◆ **WHAT YOU WILL DO**
Return all of the entries exactly as written.
════════════════════
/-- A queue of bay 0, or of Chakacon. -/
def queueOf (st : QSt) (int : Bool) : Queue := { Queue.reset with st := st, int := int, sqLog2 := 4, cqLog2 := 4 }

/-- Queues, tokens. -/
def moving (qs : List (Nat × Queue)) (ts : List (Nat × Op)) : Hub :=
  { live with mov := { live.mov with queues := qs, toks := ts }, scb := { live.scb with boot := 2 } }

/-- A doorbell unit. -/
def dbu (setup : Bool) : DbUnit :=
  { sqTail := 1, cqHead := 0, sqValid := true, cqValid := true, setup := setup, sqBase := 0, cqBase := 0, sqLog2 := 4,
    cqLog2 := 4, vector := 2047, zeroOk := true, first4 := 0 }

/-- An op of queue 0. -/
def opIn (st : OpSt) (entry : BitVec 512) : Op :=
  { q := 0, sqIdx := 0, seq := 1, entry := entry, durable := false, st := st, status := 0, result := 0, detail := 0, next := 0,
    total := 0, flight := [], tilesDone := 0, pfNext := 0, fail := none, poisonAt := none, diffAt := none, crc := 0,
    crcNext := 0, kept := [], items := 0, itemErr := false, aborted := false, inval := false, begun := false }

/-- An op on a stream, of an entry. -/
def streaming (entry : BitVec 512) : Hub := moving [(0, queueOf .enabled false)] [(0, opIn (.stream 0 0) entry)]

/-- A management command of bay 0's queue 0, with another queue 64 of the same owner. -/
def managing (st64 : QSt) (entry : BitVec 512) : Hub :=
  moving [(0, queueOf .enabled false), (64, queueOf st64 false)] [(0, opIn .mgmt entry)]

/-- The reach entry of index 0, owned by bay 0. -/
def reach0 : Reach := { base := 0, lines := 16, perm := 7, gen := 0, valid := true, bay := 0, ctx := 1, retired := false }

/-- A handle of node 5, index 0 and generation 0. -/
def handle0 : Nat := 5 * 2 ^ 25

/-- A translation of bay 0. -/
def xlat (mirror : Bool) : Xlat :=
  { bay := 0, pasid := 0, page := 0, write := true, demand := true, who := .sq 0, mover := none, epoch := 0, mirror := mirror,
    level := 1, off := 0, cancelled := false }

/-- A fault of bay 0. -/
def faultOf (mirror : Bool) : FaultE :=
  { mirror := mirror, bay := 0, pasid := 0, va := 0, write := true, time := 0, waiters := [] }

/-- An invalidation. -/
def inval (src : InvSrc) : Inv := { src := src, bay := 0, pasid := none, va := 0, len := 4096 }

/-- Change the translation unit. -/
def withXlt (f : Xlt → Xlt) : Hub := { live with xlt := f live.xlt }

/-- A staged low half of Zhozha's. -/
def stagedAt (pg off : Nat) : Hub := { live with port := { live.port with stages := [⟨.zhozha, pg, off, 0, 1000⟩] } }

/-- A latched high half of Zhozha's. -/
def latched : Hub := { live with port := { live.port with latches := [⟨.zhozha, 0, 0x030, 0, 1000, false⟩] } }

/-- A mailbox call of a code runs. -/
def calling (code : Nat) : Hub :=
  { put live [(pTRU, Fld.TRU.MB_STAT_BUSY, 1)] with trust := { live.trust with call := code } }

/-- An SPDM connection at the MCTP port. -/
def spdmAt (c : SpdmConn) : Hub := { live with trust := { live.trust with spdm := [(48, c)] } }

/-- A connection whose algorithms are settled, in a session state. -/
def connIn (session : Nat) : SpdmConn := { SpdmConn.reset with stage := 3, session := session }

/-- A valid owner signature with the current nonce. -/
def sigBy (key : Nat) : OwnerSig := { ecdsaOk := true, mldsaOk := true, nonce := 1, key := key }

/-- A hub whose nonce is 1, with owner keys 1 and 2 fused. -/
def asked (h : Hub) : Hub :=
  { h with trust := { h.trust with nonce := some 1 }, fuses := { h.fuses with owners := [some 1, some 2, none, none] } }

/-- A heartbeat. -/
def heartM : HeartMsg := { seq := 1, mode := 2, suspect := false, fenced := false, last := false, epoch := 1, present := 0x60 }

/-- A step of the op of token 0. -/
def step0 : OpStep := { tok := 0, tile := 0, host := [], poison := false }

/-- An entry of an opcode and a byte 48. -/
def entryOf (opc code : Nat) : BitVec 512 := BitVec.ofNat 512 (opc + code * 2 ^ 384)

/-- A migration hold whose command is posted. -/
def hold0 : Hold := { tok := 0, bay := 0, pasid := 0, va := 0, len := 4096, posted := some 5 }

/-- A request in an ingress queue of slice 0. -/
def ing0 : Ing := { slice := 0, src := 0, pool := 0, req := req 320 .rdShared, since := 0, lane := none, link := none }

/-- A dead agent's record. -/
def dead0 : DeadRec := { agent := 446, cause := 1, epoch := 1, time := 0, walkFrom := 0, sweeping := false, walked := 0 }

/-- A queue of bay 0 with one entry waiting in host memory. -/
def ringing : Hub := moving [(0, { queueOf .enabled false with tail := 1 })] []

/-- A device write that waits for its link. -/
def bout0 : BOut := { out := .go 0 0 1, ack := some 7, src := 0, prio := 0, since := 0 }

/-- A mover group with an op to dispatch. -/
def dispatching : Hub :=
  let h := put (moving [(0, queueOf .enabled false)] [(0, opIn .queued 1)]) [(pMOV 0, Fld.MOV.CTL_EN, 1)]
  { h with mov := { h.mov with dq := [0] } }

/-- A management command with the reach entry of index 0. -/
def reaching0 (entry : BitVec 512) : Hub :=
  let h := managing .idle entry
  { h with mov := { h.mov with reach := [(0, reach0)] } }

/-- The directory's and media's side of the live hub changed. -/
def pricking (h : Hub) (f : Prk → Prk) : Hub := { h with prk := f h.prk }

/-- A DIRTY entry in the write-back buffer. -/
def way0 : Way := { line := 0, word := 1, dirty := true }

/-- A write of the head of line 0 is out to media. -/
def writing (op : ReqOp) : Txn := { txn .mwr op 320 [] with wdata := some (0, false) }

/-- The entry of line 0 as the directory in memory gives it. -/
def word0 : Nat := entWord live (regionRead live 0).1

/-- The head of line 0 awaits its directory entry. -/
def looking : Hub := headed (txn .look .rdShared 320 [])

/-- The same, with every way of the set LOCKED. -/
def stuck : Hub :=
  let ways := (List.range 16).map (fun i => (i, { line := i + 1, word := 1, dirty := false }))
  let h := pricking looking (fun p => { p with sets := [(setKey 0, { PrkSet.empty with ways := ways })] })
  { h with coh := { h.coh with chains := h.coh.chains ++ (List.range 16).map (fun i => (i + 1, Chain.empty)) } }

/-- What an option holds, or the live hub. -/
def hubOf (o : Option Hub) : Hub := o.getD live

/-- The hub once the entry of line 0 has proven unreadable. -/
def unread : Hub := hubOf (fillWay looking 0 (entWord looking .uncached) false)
════════════════════
◆ **RESPONSE AREA**
/-- A queue of bay 0, or of Chakacon. -/
def queueOf (st : QSt) (int : Bool) : Queue := { Queue.reset with st := st, int := int, sqLog2 := 4, cqLog2 := 4 }

/-- Queues, tokens. -/
def moving (qs : List (Nat × Queue)) (ts : List (Nat × Op)) : Hub :=
  { live with mov := { live.mov with queues := qs, toks := ts }, scb := { live.scb with boot := 2 } }

/-- A doorbell unit. -/
def dbu (setup : Bool) : DbUnit :=
  { sqTail := 1, cqHead := 0, sqValid := true, cqValid := true, setup := setup, sqBase := 0, cqBase := 0, sqLog2 := 4,
    cqLog2 := 4, vector := 2047, zeroOk := true, first4 := 0 }

/-- An op of queue 0. -/
def opIn (st : OpSt) (entry : BitVec 512) : Op :=
  { q := 0, sqIdx := 0, seq := 1, entry := entry, durable := false, st := st, status := 0, result := 0, detail := 0, next := 0,
    total := 0, flight := [], tilesDone := 0, pfNext := 0, fail := none, poisonAt := none, diffAt := none, crc := 0,
    crcNext := 0, kept := [], items := 0, itemErr := false, aborted := false, inval := false, begun := false }

/-- An op on a stream, of an entry. -/
def streaming (entry : BitVec 512) : Hub := moving [(0, queueOf .enabled false)] [(0, opIn (.stream 0 0) entry)]

/-- A management command of bay 0's queue 0, with another queue 64 of the same owner. -/
def managing (st64 : QSt) (entry : BitVec 512) : Hub :=
  moving [(0, queueOf .enabled false), (64, queueOf st64 false)] [(0, opIn .mgmt entry)]

/-- The reach entry of index 0, owned by bay 0. -/
def reach0 : Reach := { base := 0, lines := 16, perm := 7, gen := 0, valid := true, bay := 0, ctx := 1, retired := false }

/-- A handle of node 5, index 0 and generation 0. -/
def handle0 : Nat := 5 * 2 ^ 25

/-- A translation of bay 0. -/
def xlat (mirror : Bool) : Xlat :=
  { bay := 0, pasid := 0, page := 0, write := true, demand := true, who := .sq 0, mover := none, epoch := 0, mirror := mirror,
    level := 1, off := 0, cancelled := false }

/-- A fault of bay 0. -/
def faultOf (mirror : Bool) : FaultE :=
  { mirror := mirror, bay := 0, pasid := 0, va := 0, write := true, time := 0, waiters := [] }

/-- An invalidation. -/
def inval (src : InvSrc) : Inv := { src := src, bay := 0, pasid := none, va := 0, len := 4096 }

/-- Change the translation unit. -/
def withXlt (f : Xlt → Xlt) : Hub := { live with xlt := f live.xlt }

/-- A staged low half of Zhozha's. -/
def stagedAt (pg off : Nat) : Hub := { live with port := { live.port with stages := [⟨.zhozha, pg, off, 0, 1000⟩] } }

/-- A latched high half of Zhozha's. -/
def latched : Hub := { live with port := { live.port with latches := [⟨.zhozha, 0, 0x030, 0, 1000, false⟩] } }

/-- A mailbox call of a code runs. -/
def calling (code : Nat) : Hub :=
  { put live [(pTRU, Fld.TRU.MB_STAT_BUSY, 1)] with trust := { live.trust with call := code } }

/-- An SPDM connection at the MCTP port. -/
def spdmAt (c : SpdmConn) : Hub := { live with trust := { live.trust with spdm := [(48, c)] } }

/-- A connection whose algorithms are settled, in a session state. -/
def connIn (session : Nat) : SpdmConn := { SpdmConn.reset with stage := 3, session := session }

/-- A valid owner signature with the current nonce. -/
def sigBy (key : Nat) : OwnerSig := { ecdsaOk := true, mldsaOk := true, nonce := 1, key := key }

/-- A hub whose nonce is 1, with owner keys 1 and 2 fused. -/
def asked (h : Hub) : Hub :=
  { h with trust := { h.trust with nonce := some 1 }, fuses := { h.fuses with owners := [some 1, some 2, none, none] } }

/-- A heartbeat. -/
def heartM : HeartMsg := { seq := 1, mode := 2, suspect := false, fenced := false, last := false, epoch := 1, present := 0x60 }

/-- A step of the op of token 0. -/
def step0 : OpStep := { tok := 0, tile := 0, host := [], poison := false }

/-- An entry of an opcode and a byte 48. -/
def entryOf (opc code : Nat) : BitVec 512 := BitVec.ofNat 512 (opc + code * 2 ^ 384)

/-- A migration hold whose command is posted. -/
def hold0 : Hold := { tok := 0, bay := 0, pasid := 0, va := 0, len := 4096, posted := some 5 }

/-- A request in an ingress queue of slice 0. -/
def ing0 : Ing := { slice := 0, src := 0, pool := 0, req := req 320 .rdShared, since := 0, lane := none, link := none }

/-- A dead agent's record. -/
def dead0 : DeadRec := { agent := 446, cause := 1, epoch := 1, time := 0, walkFrom := 0, sweeping := false, walked := 0 }

/-- A queue of bay 0 with one entry waiting in host memory. -/
def ringing : Hub := moving [(0, { queueOf .enabled false with tail := 1 })] []

/-- A device write that waits for its link. -/
def bout0 : BOut := { out := .go 0 0 1, ack := some 7, src := 0, prio := 0, since := 0 }

/-- A mover group with an op to dispatch. -/
def dispatching : Hub :=
  let h := put (moving [(0, queueOf .enabled false)] [(0, opIn .queued 1)]) [(pMOV 0, Fld.MOV.CTL_EN, 1)]
  { h with mov := { h.mov with dq := [0] } }

/-- A management command with the reach entry of index 0. -/
def reaching0 (entry : BitVec 512) : Hub :=
  let h := managing .idle entry
  { h with mov := { h.mov with reach := [(0, reach0)] } }

/-- The directory's and media's side of the live hub changed. -/
def pricking (h : Hub) (f : Prk → Prk) : Hub := { h with prk := f h.prk }

/-- A DIRTY entry in the write-back buffer. -/
def way0 : Way := { line := 0, word := 1, dirty := true }

/-- A write of the head of line 0 is out to media. -/
def writing (op : ReqOp) : Txn := { txn .mwr op 320 [] with wdata := some (0, false) }

/-- The entry of line 0 as the directory in memory gives it. -/
def word0 : Nat := entWord live (regionRead live 0).1

/-- The head of line 0 awaits its directory entry. -/
def looking : Hub := headed (txn .look .rdShared 320 [])

/-- The same, with every way of the set LOCKED. -/
def stuck : Hub :=
  let ways := (List.range 16).map (fun i => (i, { line := i + 1, word := 1, dirty := false }))
  let h := pricking looking (fun p => { p with sets := [(setKey 0, { PrkSet.empty with ways := ways })] })
  { h with coh := { h.coh with chains := h.coh.chains ++ (List.range 16).map (fun i => (i + 1, Chain.empty)) } }

/-- What an option holds, or the live hub. -/
def hubOf (o : Option Hub) : Hub := o.getD live

/-- The hub once the entry of line 0 has proven unreadable. -/
def unread : Hub := hubOf (fillWay looking 0 (entWord looking .uncached) false)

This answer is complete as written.